▼▼▼

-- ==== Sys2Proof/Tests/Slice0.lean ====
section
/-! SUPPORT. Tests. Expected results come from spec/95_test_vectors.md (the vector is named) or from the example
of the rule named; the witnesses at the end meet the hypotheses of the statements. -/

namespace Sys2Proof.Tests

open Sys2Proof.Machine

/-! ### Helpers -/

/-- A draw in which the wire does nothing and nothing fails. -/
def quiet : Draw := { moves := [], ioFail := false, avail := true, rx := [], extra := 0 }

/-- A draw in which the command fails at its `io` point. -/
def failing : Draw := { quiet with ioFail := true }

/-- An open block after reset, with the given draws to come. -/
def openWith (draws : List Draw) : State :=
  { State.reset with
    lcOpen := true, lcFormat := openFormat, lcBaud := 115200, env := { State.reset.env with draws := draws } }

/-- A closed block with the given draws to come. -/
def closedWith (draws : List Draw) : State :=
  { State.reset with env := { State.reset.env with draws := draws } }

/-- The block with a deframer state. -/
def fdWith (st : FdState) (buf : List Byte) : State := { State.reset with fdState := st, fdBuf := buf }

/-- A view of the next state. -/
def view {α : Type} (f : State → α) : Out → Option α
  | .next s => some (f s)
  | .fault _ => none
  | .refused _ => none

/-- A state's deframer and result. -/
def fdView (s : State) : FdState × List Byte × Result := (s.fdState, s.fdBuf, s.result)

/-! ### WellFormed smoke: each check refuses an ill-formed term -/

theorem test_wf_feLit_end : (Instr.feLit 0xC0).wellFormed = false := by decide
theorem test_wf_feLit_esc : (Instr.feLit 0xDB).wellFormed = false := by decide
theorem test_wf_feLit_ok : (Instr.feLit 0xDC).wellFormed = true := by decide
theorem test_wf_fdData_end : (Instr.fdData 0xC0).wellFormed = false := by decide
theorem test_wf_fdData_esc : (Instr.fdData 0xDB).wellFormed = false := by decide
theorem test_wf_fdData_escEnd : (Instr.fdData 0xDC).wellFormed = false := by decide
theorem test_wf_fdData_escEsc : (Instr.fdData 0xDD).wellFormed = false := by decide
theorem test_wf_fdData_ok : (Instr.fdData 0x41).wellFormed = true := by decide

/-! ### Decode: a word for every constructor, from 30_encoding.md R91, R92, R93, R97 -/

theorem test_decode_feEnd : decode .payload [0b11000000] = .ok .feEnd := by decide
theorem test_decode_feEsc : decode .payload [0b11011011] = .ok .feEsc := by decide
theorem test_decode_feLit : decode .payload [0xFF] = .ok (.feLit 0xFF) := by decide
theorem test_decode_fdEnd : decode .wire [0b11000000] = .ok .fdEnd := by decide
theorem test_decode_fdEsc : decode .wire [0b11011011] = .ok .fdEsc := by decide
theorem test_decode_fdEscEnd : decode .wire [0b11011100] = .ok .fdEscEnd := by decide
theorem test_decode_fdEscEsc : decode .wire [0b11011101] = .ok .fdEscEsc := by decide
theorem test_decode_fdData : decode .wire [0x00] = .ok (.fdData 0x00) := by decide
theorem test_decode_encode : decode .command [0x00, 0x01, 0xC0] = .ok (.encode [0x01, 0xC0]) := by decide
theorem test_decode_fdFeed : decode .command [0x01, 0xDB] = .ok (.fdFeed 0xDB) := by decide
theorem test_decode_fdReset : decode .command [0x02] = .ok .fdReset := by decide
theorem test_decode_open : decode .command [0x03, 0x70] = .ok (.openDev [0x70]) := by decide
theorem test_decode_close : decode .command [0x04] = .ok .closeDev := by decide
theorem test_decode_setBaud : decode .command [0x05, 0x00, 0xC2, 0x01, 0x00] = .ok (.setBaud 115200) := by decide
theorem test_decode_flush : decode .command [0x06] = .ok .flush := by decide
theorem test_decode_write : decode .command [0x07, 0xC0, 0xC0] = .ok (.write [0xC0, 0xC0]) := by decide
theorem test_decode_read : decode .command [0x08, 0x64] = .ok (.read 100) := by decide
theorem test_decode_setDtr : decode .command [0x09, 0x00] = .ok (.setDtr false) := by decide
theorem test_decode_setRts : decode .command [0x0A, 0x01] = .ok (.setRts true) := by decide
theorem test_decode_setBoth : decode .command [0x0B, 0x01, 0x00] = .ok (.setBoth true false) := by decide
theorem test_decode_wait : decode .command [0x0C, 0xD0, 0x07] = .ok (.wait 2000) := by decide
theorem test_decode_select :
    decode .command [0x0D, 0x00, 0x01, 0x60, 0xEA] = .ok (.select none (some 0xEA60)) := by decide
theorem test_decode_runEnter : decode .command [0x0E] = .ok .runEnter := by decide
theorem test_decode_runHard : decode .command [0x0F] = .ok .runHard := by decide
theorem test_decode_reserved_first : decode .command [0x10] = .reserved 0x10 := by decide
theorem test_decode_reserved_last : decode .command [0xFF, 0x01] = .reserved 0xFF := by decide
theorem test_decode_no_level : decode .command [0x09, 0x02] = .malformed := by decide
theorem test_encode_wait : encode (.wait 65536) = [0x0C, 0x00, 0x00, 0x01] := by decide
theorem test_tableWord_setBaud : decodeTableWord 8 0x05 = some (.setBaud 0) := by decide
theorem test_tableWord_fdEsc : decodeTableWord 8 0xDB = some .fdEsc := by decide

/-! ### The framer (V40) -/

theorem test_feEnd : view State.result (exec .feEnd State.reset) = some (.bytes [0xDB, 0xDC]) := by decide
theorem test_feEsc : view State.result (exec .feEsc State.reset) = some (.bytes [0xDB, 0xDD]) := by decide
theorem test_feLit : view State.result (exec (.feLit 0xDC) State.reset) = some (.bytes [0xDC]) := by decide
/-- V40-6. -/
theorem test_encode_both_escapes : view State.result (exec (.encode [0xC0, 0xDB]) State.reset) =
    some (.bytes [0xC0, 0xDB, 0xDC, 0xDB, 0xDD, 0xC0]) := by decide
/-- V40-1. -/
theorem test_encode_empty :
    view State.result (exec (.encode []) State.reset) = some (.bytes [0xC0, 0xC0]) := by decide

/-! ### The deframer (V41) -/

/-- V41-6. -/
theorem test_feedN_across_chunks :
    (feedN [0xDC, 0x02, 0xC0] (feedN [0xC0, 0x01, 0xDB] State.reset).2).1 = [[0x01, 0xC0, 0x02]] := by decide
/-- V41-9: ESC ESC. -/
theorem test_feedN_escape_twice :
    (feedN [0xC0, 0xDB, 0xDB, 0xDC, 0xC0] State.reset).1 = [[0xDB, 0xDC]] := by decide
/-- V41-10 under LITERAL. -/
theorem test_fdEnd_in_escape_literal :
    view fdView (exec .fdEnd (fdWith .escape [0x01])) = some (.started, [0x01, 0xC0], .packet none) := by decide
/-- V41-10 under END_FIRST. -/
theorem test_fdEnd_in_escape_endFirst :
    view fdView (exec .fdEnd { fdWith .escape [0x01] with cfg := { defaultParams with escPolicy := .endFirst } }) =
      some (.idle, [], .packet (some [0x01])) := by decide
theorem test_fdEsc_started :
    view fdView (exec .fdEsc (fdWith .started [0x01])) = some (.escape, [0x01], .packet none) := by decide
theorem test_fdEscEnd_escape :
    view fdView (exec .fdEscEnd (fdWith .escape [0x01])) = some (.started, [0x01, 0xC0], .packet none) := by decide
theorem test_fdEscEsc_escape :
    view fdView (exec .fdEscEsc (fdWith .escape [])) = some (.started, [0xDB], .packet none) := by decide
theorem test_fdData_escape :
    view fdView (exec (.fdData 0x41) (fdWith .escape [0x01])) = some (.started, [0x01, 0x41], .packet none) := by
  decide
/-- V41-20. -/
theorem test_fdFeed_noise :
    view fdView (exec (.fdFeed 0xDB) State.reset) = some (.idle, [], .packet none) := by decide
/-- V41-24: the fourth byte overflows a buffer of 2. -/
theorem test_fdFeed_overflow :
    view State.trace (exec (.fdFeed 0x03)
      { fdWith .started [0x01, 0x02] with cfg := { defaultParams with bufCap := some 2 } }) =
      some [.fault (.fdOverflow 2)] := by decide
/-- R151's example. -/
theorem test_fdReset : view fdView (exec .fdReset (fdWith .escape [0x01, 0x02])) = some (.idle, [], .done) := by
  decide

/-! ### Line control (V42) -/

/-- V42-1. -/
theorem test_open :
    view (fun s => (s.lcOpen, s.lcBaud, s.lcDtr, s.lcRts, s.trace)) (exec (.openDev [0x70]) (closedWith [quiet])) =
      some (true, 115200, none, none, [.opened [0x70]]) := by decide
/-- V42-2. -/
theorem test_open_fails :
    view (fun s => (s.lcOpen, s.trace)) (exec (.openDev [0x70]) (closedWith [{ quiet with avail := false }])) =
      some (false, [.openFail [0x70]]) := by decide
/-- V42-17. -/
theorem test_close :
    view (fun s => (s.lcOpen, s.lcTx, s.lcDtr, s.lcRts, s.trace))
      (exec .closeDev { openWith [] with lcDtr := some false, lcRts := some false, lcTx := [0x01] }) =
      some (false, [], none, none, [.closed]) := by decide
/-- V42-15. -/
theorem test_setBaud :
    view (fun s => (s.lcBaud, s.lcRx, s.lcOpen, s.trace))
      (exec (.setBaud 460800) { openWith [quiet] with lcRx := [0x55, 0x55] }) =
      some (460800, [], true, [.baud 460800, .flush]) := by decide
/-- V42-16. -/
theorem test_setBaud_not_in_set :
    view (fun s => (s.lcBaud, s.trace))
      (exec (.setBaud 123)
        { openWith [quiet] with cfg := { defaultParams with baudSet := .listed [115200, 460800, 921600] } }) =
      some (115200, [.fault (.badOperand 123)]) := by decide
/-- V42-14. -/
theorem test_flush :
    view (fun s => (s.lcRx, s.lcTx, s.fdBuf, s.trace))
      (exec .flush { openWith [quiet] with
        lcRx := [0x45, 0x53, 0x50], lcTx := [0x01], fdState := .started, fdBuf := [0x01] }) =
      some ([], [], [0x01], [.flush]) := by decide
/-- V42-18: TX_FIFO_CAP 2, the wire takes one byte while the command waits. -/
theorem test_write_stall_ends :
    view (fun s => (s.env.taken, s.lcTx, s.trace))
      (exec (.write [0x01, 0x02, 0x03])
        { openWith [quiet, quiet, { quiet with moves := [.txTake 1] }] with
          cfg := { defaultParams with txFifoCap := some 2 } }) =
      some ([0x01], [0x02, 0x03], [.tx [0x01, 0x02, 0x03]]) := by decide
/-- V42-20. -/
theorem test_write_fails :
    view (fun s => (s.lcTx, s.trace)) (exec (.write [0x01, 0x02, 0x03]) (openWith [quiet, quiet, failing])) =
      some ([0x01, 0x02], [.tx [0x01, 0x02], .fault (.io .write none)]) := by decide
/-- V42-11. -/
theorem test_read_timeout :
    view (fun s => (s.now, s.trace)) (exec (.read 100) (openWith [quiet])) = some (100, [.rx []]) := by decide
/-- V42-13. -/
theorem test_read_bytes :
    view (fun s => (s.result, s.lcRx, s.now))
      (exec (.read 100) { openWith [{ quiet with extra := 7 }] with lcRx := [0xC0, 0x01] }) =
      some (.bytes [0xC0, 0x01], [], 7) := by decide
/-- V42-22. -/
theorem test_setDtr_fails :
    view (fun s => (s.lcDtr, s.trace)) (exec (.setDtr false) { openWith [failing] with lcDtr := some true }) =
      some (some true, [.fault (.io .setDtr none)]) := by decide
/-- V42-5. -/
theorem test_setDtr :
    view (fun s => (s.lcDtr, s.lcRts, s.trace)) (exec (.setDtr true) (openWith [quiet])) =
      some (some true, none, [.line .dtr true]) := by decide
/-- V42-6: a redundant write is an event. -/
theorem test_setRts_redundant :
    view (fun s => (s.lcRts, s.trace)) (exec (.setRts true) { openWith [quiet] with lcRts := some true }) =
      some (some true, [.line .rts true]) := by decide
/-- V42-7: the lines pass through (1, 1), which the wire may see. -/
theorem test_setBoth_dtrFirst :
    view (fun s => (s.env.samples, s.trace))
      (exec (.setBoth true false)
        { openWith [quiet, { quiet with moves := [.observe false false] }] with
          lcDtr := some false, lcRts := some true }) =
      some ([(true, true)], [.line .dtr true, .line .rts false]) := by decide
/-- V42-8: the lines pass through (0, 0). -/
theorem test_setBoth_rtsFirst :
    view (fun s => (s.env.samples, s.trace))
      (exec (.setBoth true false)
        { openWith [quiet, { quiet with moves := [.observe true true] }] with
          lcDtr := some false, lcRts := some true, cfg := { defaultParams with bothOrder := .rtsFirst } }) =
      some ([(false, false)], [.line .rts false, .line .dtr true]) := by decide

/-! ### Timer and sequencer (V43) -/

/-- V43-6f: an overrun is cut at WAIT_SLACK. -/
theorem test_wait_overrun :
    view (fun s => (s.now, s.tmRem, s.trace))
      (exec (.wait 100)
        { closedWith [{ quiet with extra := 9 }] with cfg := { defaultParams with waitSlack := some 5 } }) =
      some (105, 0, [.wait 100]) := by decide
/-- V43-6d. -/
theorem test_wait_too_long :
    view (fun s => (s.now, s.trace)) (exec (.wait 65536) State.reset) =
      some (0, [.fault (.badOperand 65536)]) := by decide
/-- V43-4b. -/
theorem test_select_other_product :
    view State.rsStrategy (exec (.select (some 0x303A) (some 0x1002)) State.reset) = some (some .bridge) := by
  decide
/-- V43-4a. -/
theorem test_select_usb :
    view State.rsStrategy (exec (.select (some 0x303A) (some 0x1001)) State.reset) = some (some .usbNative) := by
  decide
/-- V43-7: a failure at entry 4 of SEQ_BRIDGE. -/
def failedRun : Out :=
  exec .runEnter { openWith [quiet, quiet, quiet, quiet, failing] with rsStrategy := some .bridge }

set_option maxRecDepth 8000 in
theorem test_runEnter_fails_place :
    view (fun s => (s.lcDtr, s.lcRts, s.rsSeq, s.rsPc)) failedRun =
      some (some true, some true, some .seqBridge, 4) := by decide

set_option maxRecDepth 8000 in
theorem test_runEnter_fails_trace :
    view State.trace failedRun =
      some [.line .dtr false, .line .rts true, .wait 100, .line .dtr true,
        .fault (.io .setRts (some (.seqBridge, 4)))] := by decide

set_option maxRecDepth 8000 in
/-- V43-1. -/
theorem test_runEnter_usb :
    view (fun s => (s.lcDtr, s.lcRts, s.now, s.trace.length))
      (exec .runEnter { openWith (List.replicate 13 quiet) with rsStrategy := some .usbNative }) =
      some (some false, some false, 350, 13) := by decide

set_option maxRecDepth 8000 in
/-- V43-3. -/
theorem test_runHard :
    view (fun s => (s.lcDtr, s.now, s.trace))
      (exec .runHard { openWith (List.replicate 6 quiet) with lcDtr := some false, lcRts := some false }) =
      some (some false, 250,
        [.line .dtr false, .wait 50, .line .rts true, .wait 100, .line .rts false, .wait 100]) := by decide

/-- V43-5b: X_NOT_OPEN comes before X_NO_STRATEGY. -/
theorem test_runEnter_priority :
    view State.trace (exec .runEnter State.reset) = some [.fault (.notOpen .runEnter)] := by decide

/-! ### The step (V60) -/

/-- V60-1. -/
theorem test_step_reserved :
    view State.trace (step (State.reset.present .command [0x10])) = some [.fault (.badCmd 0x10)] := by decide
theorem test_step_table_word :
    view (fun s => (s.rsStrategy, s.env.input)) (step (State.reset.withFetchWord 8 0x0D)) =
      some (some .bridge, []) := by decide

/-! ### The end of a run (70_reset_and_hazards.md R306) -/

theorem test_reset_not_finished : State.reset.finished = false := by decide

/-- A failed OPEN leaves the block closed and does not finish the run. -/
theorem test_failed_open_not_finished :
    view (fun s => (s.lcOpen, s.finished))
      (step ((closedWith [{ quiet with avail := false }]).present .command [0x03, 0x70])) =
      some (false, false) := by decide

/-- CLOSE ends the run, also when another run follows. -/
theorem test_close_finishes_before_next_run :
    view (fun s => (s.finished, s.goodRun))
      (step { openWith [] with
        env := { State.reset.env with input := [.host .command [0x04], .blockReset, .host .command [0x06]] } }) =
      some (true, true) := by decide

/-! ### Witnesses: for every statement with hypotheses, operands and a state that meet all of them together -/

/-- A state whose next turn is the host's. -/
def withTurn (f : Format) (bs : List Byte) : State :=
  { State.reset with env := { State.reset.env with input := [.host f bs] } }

▲▲▲

Look over the entries above and count the lines where the word "lcBaud" appears, then report only that count.

4